Following a demonstration of 'blues dancing' by Al Mims and Leon James, Hughes introduces bluesman John Lee Hooker, described as "one of the last of the real country blues singers." Hooker runs through a string of Delta flavored tunes including "It's My Own Fault, "Molly I Miss You So," "Tupelo" and "I Wish You Were Here." Langston Hughes returns to introduce pianist Sammy Price and his trio. They open with the spirited boogie woogie number "The Price is Right" and then Price introduces guitarist Lafayette Thomas, who sing the deep blue anthem by Guitar Slim, "The Things That I Used To Do." Gospel vocalist Betty Jeanette then come front and center on a smoldering rendition of "The Birth of the Blues" and a soulful version of "Ain't Nobody's Business If I Do."
Folklorist Harry Oster then introduces fiddler Butch Cage and guitarist Willie Thomas, two musicians he had discovered playing at dances and church services in Zachary, Louisiana and documented on a 1959 Arhoolie Record. They turn in such traditional blues numbers as "The 44 Blues" and "The Hard Archin' Blues" as well as emotionally-charged spiritual offerings like "Pick Up the Slack and Hew the Line," "He's Got the Whole in His Hand" and "Trying to Get the Children Out of Pharoah's Hand." For a grand finale, the entire cast of this blues afternoon assembles on stage for renditions of of the slow blues "Mean Mistreater" and a raucous rendition of "I May Be Wrong But I Won't Be Wrong Always" with former Count Basie vocalist Jimmy Rushing taking the lead.

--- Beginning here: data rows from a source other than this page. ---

-- ==== Sys2Proof/Machine/Ops.lean ====
section
/-!
DEFINITION. The named operations over the tables, the blocks' registers and the feed link's queues that the
meanings share.
-/

namespace Sys2Proof

/-! ## Tables -/

/-- The record of number `k`; `d` is what an unlisted number reads as. -/
def Table.get {β : Type} (d : β) : Table β → Nat → β
  | [], _ => d
  | (i, v) :: rest, k => if i = k then v else Table.get d rest k

/-- The entries that `vs` make from number `a` on; a record equal to `d` makes none. -/
def Table.numbered {β : Type} [DecidableEq β] (d : β) : Nat → List β → Table β
  | _, [] => []
  | a, v :: vs => if v = d then Table.numbered d (a + 1) vs else (a, v) :: Table.numbered d (a + 1) vs

/-- The table with the records `vs` at numbers `a`, `a + 1`, …. -/
def Table.writeRun {β : Type} [DecidableEq β] (d : β) (t : Table β) (a : Nat) (vs : List β) : Table β :=
  t.filter (fun e => e.1 < a) ++ (Table.numbered d a vs ++ t.filter (fun e => a + vs.length ≤ e.1))

/-- The table with record `v` at number `k`. -/
def Table.set {β : Type} [DecidableEq β] (d : β) (t : Table β) (k : Nat) (v : β) : Table β :=
  Table.writeRun d t k [v]

/-- The table with the `n` records from number `a` on at the default. -/
def Table.clearRun {β : Type} (t : Table β) (a n : Nat) : Table β :=
  t.filter fun e => e.1 < a || a + n ≤ e.1

/-- The table with every listed record `v` of number `k` replaced by `f k v`; `f` keeps the default. -/
def Table.adjust {β : Type} [DecidableEq β] (d : β) (f : Nat → β → β) (t : Table β) : Table β :=
  (t.map fun e => (e.1, f e.1 e.2)).filter fun e => e.2 ≠ d

/-- The canonical form: keys strictly rising, no entry at the default. -/
def Table.wf {β : Type} [DecidableEq β] (d : β) : Table β → Bool
  | [] => true
  | [(_, v)] => v ≠ d
  | (i, v) :: (j, w) :: rest => v ≠ d && decide (i < j) && Table.wf d ((j, w) :: rest)

namespace Machine

/-! ## Reading the blocks -/

/-- Cell `k` of the store (R1). -/
def State.cell (s : State) (k : Nat) : Cell := Table.get .blank s.cst.cells k

/-- The page table entry of id `i` (R3). -/
def State.page (s : State) (i : Nat) : Option Page := Table.get none s.cst.pages i

/-- Slot record `n` (R16). -/
def State.slot (s : State) (n : Nat) : Slot := Table.get .empty s.itb.slots n

/-- The columns of layout `l`, if it is defined (R26). -/
def State.layout (s : State) (l : Nat) : Option (List Column) := Table.get none s.itb.layouts l

/-- The number under which the pending pool holds slot `n`, field `f`. -/
def poolKey (n f : Nat) : Nat := 8 * n + f

/-- The pending value of slot `n`, field number `f` (R38). -/
def State.pendingValue (s : State) (n f : Nat) : Option Int := Table.get none s.upq.pool (poolKey n f)

/-- Flash table entry `i` (R100). -/
def State.flashEntry (s : State) (i : Nat) : Option FlashEntry := Table.get none s.fau.flash i

/-- Style class `c` (R148). -/
def State.style (s : State) (c : Nat) : Style := Table.get .factory s.gcu.styles c

/-- Palette entry `i` (R147). -/
def State.colour (s : State) (i : Nat) : Rgb := Table.get black s.gcu.palette i

/-- Font code area `a` (R145). -/
def State.area (s : State) (a : Nat) : FontArea := Table.get .disabled s.gcu.areas a

/-- The number under which the glyph RAM holds a row of a glyph of a bank (R142). -/
def glyphKey (bank glyph row : Nat) : Nat := (256 * bank + glyph) * 20 + row

/-- Row `row` of RAM glyph `glyph` of bank `bank` (R142). -/
def State.glyphRow (s : State) (bank glyph row : Nat) : GlyphRow :=
  Table.get 0 s.gcu.glyphs (glyphKey bank glyph row)

/-- Local line `l` (R186). -/
def State.line (s : State) (l : Nat) : Line := Table.get .idle s.lnu.lines l

/-- Generation `g` of the profile store (R189). -/
def State.gen (s : State) (g : Nat) : Generation := Table.get .unused s.pst.gens g

/-- Pane `p` of a copy of the composition (R121). -/
def Composition.pane (c : Composition) (p : Nat) : Pane := Table.get .hidden c.panes p

/-- Committed value of a field (R18). -/
def Slot.value (r : Slot) (f : Field) : Option Int := Table.get none r.values f.num

/-- Direction and previous value of a field (R16). -/
def Slot.move (r : Slot) (f : Field) : Move := Table.get .still r.moves f.num

/-- A limit of a slot (R110). -/
def Slot.limit (r : Slot) : Side → Limit
  | .high => r.high
  | .low => r.low

/-- A slot is defined in every state but FREE (R17). -/
def Slot.defined (r : Slot) : Bool := r.state != .free

/-! ## Writing the blocks -/

def State.setCells (s : State) (t : Table Cell) : State := { s with cst := { s.cst with cells := t } }

def State.setPages (s : State) (t : Table (Option Page)) : State := { s with cst := { s.cst with pages := t } }

def State.setSlots (s : State) (t : Table Slot) : State := { s with itb := { s.itb with slots := t } }

def State.setLayouts (s : State) (t : Table (Option (List Column))) : State :=
  { s with itb := { s.itb with layouts := t } }

def State.setFli (s : State) (f : Fli) : State := { s with fli := f }

def State.setUpq (s : State) (u : Upq) : State := { s with upq := u }

def State.setCme (s : State) (c : Cme) : State := { s with cme := c }

def State.setFau (s : State) (f : Fau) : State := { s with fau := f }

def State.setSco (s : State) (c : Sco) : State := { s with sco := c }

def State.setGcu (s : State) (g : Gcu) : State := { s with gcu := g }

def State.setDtg (s : State) (d : Dtg) : State := { s with dtg := d }

def State.setLines (s : State) (t : Table Line) : State := { s with lnu := ⟨t⟩ }

def State.setPst (s : State) (p : Pst) : State := { s with pst := p }

/-- The state with a free choice drawn (log 23). -/
def State.draw (s : State) : State := { s with choices := s.choices + 1 }

/-- The state with slot record `n` replaced. -/
def State.setSlot (s : State) (n : Nat) (r : Slot) : State := s.setSlots (Table.set .empty s.itb.slots n r)

/-- A run of cells written from index `a` on, as one action at the cell store (R2). -/
def State.writeCells (s : State) (a : Nat) (cs : List Cell) : State :=
  s.setCells (Table.writeRun .blank s.cst.cells a cs)

/-- The record with limit `side` replaced. -/
def Slot.setLimit (r : Slot) (side : Side) (l : Limit) : Slot :=
  match side with
  | .high => { r with high := l }
  | .low => { r with low := l }

/-- A limit that counts for the device limit: ARMED or FIRED (R110). -/
def Limit.counts : Limit → Bool
  | .disarmed => false
  | .armed _ => true
  | .fired _ => true

/-- A FIRED limit (R110). -/
def Limit.isFired : Limit → Bool
  | .fired _ => true
  | .disarmed => false
  | .armed _ => false

/-- How many of a slot's limits are ARMED or FIRED (R110). -/
def Slot.limitCount (r : Slot) : Nat := r.high.counts.toNat + r.low.counts.toNat

/-- The device count of limits ARMED or FIRED (R110). -/
def State.limitCount (s : State) : Nat := (s.itb.slots.map fun e => e.2.limitCount).sum

/-- Placement records in use (R30). -/
def State.placementsUsed (s : State) : Nat := (s.itb.slots.map fun e => e.2.placements.length).sum

/-- The slots with their numbers, the FREE ones left out. -/
def State.definedSlots (s : State) : List (Nat × Slot) := s.itb.slots.filter fun e => e.2.defined

/-- Some placement of some slot satisfies `p`. -/
def State.anyPlacement (s : State) (p : Placement → Bool) : Bool :=
  s.itb.slots.any fun e => e.2.placements.any p

/-! ## Display formats (R159) -/

/-- Width of a character cell in pixels. -/
def Format.cellW : Format → Nat
  | .f0 => 8
  | .f1 => 8
  | .f2 => 8
  | .f3 => 12

/-- Height of a character cell in pixels. -/
def Format.cellH : Format → Nat
  | .f0 => 16
  | .f1 => 16
  | .f2 => 16
  | .f3 => 20

/-- Columns of the screen grid. -/
def Format.gridCols : Format → Nat
  | .f0 => 80
  | .f1 => 128
  | .f2 => 160
  | .f3 => 160

/-- Rows of the screen grid. -/
def Format.gridRows : Format → Nat
  | .f0 => 30
  | .f1 => 48
  | .f2 => 64
  | .f3 => 54

/-- Width of the picture in pixels. -/
def Format.pixelW : Format → Nat
  | .f0 => 640
  | .f1 => 1024
  | .f2 => 1280
  | .f3 => 1920

/-- Height of the picture in pixels. -/
def Format.pixelH : Format → Nat
  | .f0 => 480
  | .f1 => 768
  | .f2 => 1024
  | .f3 => 1080

/-- Lines per frame. -/
def Format.lines : Format → Nat
  | .f0 => 525
  | .f1 => 806
  | .f2 => 1066
  | .f3 => 1125

/-- Blank lines per frame. -/
def Format.blankLines : Format → Nat
  | .f0 => 45
  | .f1 => 38
  | .f2 => 42
  | .f3 => 45

/-- Pixel clock in kHz. -/
def Format.pixelClock : Format → Nat
  | .f0 => 25200
  | .f1 => 65000
  | .f2 => 108000
  | .f3 => 148500

/-- The blink phase (R163): on while the frame counter mod 64 is less than 32. -/
def State.blink (s : State) : Bool := s.dtg.counter.toNat % 64 < 32

/-! ## Hold and local lines -/

/-- Functions of an input line (R186). -/
def LineFunc.isInput : LineFunc → Bool
  | .input => true
  | .ack => true
  | .hold => true
  | .lamp => false
  | .out0 => false
  | .out1 => false

/-- The key hold (R72): some line whose function is HOLD stands low. -/
def State.keyHold (s : State) : Bool :=
  (List.range 4).any fun l => (s.line l).func == .hold && (s.line l).level == .low

/-- The hold state (R56): the link hold or the key hold. -/
def State.held (s : State) : Bool := s.cme.linkHold || s.keyHold

/-- The level the alert queue calls for on a LAMP line (R118). -/
def State.lampLevel (s : State) : Level := if s.fau.alerts.isEmpty then .high else .low

/-- The level of a line (R186): debounced for an input function, driven for an output function. -/
def State.lineLevel (s : State) (l : Nat) : Level :=
  match (s.line l).func with
  | .input => (s.line l).level
  | .ack => (s.line l).level
  | .hold => (s.line l).level
  | .lamp => s.lampLevel
  | .out0 => .low
  | .out1 => .high

/-! ## The output queue (R175 to R180) -/

/-- An entry that is a reply. -/
def OutEntry.isReply : OutEntry → Bool
  | .reply .. => true
  | .alert .. => false
  | .frame .. => false
  | .line _ => false

/-- Replies waiting in the output queue. -/
def Fli.replies (f : Fli) : Nat := f.outQ.countP OutEntry.isReply

/-- The two conditions under which the head of the input record queue is taken (R175). -/
def Fli.roomToTake (f : Fli) : Bool :=
  decide (f.replies + f.reserved < Config.replyLimit) && decide (f.outQ.length + f.reserved < Config.outputQueue)

/-- The flags of a reply built now (R177). -/
def State.replyFlags (s : State) : ReplyFlags where
  overrun := s.fli.overrun
  nlost := s.fli.nlost
  overload := s.upq.overload
  hold := s.held
  alerts := !s.fau.alerts.isEmpty

/-- The kind of the reply to a request kind (R176). -/
def replyKind (kind : Byte) : Byte :=
  if kind = 0 ∨ 0x40 ≤ kind.toNat then 0xFF else 0x80 + kind

/-- A reply built with the flags as they stand and appended to the output queue, which clears OVERRUN and NLOST
(R175, R177). -/
def State.reply (s : State) (kind tag : Byte) (st : Status) (body : ReplyBody) : State :=
  s.setFli { s.fli with
    outQ := s.fli.outQ ++ [.reply kind tag st s.replyFlags body]
    overrun := false
    nlost := false }

/-- A notice offered to the output queue: appended while a place is free, else discarded with NLOST (R178). -/
def State.offer (s : State) (n : OutEntry) : State :=
  if s.fli.outQ.length + s.fli.reserved < Config.outputQueue then
    s.setFli { s.fli with outQ := s.fli.outQ ++ [n] }
  else
    s.setFli { s.fli with nlost := true }

/-- The RDY pin (R174, R193). -/
def State.rdy (s : State) : Level :=
  if s.fli.rdyStart = .following ∧ s.fli.inQ.length < Config.rdyDepth then .high else .low

/-! ## Taking requests (R174 to R176) -/

/-- A good frame joins the input record queue, or is discarded with OVERRUN (R174). -/
def Fli.arrive (f : Fli) (g : Frame) : Fli :=
  if f.inQ.length < Config.inputQueue then { f with inQ := f.inQ ++ [g] } else { f with overrun := true }

/-- What a request leaves: the state, and the status and body of its reply, none for an accepted SAVE (R175). -/
structure Answer where
  state : State
  reply : Option (Status × ReplyBody)

/-- A request refused with a status and no change of state. -/
def refuse (st : Status) (s : State) : Answer := ⟨s, some (st, .empty)⟩

/-- A request accepted with a body. -/
def accept (body : ReplyBody) (s : State) : Answer := ⟨s, some (.ok, body)⟩

/-- The reply of an answer queued (R175). -/
def Answer.finish (a : Answer) (f : Frame) : State :=
  match a.reply with
  | some (st, body) => a.state.reply (replyKind f.kind) f.tag st body
  | none => a.state

/-- The state with the head of the input record queue taken off. -/
def State.dropHead (s : State) : State := s.setFli { s.fli with inQ := s.fli.inQ.tail }

/-- Whether the request `f` can be taken now: R175's two conditions hold, and the frame is at the head of the input
record queue, or the queue is empty and the frame is completed and taken at once (log 2). -/
def State.canTake (s : State) (f : Frame) : Bool :=
  s.fli.roomToTake && (s.fli.inQ.isEmpty || s.fli.inQ.head? == some f)

/-- The step of a request (R175; log 2): it is taken where it can be; a frame that cannot be taken yet waits at the
head of the input record queue, or joins it behind the frames that wait (R174). -/
def State.serve (s : State) (f : Frame) (act : State → Answer) : Host.Outcome State Fault Refusal :=
  if s.canTake f then .next ((act s.dropHead).finish f)
  else if s.fli.inQ.head? = some f then .next s
  else .next (s.setFli (s.fli.arrive f))

/-- The fields of a request whose body has the required length; else BAD_LENGTH. -/
def withOps {α : Type} (b : Body α) (act : α → State → Answer) (s : State) : Answer :=
  match b with
  | .ops o => act o s
  | .malformed _ => refuse .badLength s

end Machine

end Sys2Proof
end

Willis Connover, Newport Jazz Festival emcee and radio host for Voice of America in Europe, then closes the proceedings on a somber note, announcing that the board of directions of the Newport Jazz Festival had voted to accept the decision of the city council of Newport to suspend activities of the Newport Jazz Festival, beginning with the evening concert on July 3. "In other words, there will be no concert tonight or…again," he told the stunned audience. This decision was made following a clash with students and police the preceeding night (Saturday) that by all reports escalated into a full-scale riot. And while this disturbance took place not at Freebody Park where the festival was held but on the main drag in the city of Newport, council members nonetheless met on Sunday morning and voted 4-3 in favor of revoking the entertainment license of the Newport Jazz Festival. As Connover explained to the Sunday afternoon crowd: "The board of directors deeply regret that the true jazz lovers were denied the opportunity to hear their favorite jazz musicians, due entirely to non-ticket holding outside the park." He added, "I think it's a shame that the Newport Jazz Festival has to be killed because a bunch of pseudo beatniks and rock 'n' roll escapees who had no interest in jazz, had no intention of coming to the concerts and were not inside the park at all, decided to use the Newport Jazz Festival weekend and the City of Newport as an excuse for giving vent to their healthy animal instincts in such a fashion as to qualify them for admission to a zoo rather than a school." Connover adds, "It does seem to me that in attempting to cure the disease that infected the Newport Jazz Festival activities, they decided to shoot the patient without clearing up the germs."
After a year on the shelf, George Wein would convince the city council of Newport to reinstate the festival for 1962.